(MATERIAL TO PROCESS)
section
/-! What every step keeps of the control link, the block clock and the deferred list: received bytes, windows and boundaries. -/

namespace Sys2Proof.Machine

/-! ## Frame assembly -/

theorem Receiver.hunting_sound (t : Time) : (Receiver.hunting t).Sound := ⟨fun _ => rfl, nofun, nofun, nofun⟩

theorem byteSum_concat (body : List Byte) (b : Byte) : byteSum (body ++ [b]) = byteSum body + b.toNat := by
  simp [byteSum]

/-- A byte keeps what frame assembly holds (R1). -/
theorem Receiver.receive_sound {r : Receiver} (h : r.Sound) (t : Time) (b : Byte) : (r.receive t b).1.Sound := by
  obtain ⟨empty, held, within, full⟩ := h
  unfold Receiver.receive
  split
  case h_1 => split; exacts [⟨fun _ => rfl, nofun, nofun, nofun⟩, Receiver.hunting_sound t]
  case h_2 =>
    split
    · rename_i fits
      refine ⟨nofun, fun _ => ⟨fits.1, fits.2, rfl⟩, fun _ => ?_, nofun⟩
      show 0 < b.toNat
      omega
    · exact Receiver.hunting_sound t
  case h_3 phase =>
    obtain ⟨low, high, sum⟩ := held (.inl phase)
    have room := within phase
    refine ⟨?_, fun _ => ⟨low, high, ?_⟩, ?_, ?_⟩
    · simp only [List.length_append, List.length_singleton]; split <;> simp
    · simp only [byteSum_concat, sum]; omega
    · simp only [List.length_append, List.length_singleton]; split <;> simp; omega
    · simp only [List.length_append, List.length_singleton]; split <;> simp; omega
  case h_4 => exact Receiver.hunting_sound t

/-- A link in which a frame may have been discarded. -/
theorem State.ControlSound.discard {s : State} (h : s.ControlSound) {l : Link} (either : l = s.link ∨ l = s.link.discardFrame) :
    (s.withLink l).ControlSound := by
  rcases either with rfl | rfl
  · exact h
  · exact h.withLink h.link rfl (Receiver.hunting_sound _)

theorem Link.settleGap_cases (l : Link) (t : Time) : l.settleGap t = l ∨ l.settleGap t = l.discardFrame := by
  unfold Link.settleGap; split
  · exact .inr rfl
  · exact .inl rfl

theorem Link.gapExpiry_cases (l : Link) : l.gapExpiry = l ∨ l.gapExpiry = l.discardFrame := by
  unfold Link.gapExpiry; split
  · exact .inl rfl
  · exact .inr rfl

/-- A complete body is the request that it decodes to, or, too short for one, nothing. -/
theorem State.takeBody_eq (s : State) (body : List Byte) :
    (∃ i kind, kindOf i = some kind ∧ s.takeBody body = exec i s) ∨ s.takeBody body = .next s := by
  unfold State.takeBody
  rcases body with _ | ⟨kind, _ | ⟨tag, fields⟩⟩
  · exact .inr rfl
  · exact .inr rfl
  · have hk := kindOf_requestOf kind tag fields
    exact .inl ⟨_, kind, hk, requestMeaning_eq_exec hk s⟩

theorem State.ControlSound.takeBody {s t : State} (h : s.ControlSound) {body : List Byte} (run : s.takeBody body = .next t) :
    t.ControlSound := by
  rcases State.takeBody_eq s body with ⟨i, kind, hk, eq⟩ | eq
  · exact h.request hk (eq.symm.trans run)
  · cases eq.symm.trans run; exact h

/-- The effect of a received byte by what it does to frame assembly (R1). -/
theorem exec_byte_taken {s : State} {t : Time} {b : Byte} {rx : Receiver}
    (h : (s.link.settleGap t).rx.receive t b = (rx, .taken)) :
    exec (.linkByteReceived t b) s = .next (s.withLink { s.link.settleGap t with rx := rx }) := by
  show execLinkByteReceived t b s = _
  simp only [execLinkByteReceived, h]

theorem exec_byte_discarded {s : State} {t : Time} {b : Byte} {rx : Receiver}
    (h : (s.link.settleGap t).rx.receive t b = (rx, .discarded)) :
    exec (.linkByteReceived t b) s = .next (s.withLink
      { s.link.settleGap t with rx := rx, linkErrors := count32 (s.link.settleGap t).linkErrors }) := by
  show execLinkByteReceived t b s = _
  simp only [execLinkByteReceived, h]

theorem exec_byte_complete {s : State} {t : Time} {b : Byte} {rx : Receiver} {body : List Byte}
    (h : (s.link.settleGap t).rx.receive t b = (rx, .complete body)) :
    exec (.linkByteReceived t b) s = (s.withLink { s.link.settleGap t with rx := rx }).takeBody body := by
  show execLinkByteReceived t b s = _
  simp only [execLinkByteReceived, h]

/-- A received byte keeps the relations: frame assembly goes on, a frame is discarded, or its request is taken. -/
theorem State.ControlSound.byte {s t : State} (h : s.ControlSound) {time : Time} {b : Byte}
    (run : exec (.linkByteReceived time b) s = .next t) : t.ControlSound := by
  have settled : (s.withLink (s.link.settleGap time)).ControlSound := h.discard (Link.settleGap_cases s.link time)
  have received := Receiver.receive_sound settled.receiver time b
  cases event : (s.link.settleGap time).rx.receive time b with
  | mk rx e =>
    have sound : rx.Sound := by simpa only [State.withLink_link, event] using received
    cases e with
    | taken =>
      cases (exec_byte_taken event).symm.trans run
      exact settled.withLink settled.link rfl sound
    | discarded =>
      cases (exec_byte_discarded event).symm.trans run
      exact settled.withLink settled.link rfl sound
    | complete body =>
      have taken : (s.withLink { s.link.settleGap time with rx := rx }).ControlSound := settled.withLink settled.link rfl sound
      exact taken.takeBody ((exec_byte_complete event).symm.trans run)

(TASK DIRECTIONS)
Search the entries for the word "high". Copy every line where it occurs.

(TASK RESPONSE)
    obtain ⟨low, high, sum⟩ := held (.inl phase)
    refine ⟨?_, fun _ => ⟨low, high, ?_⟩, ?_, ?_⟩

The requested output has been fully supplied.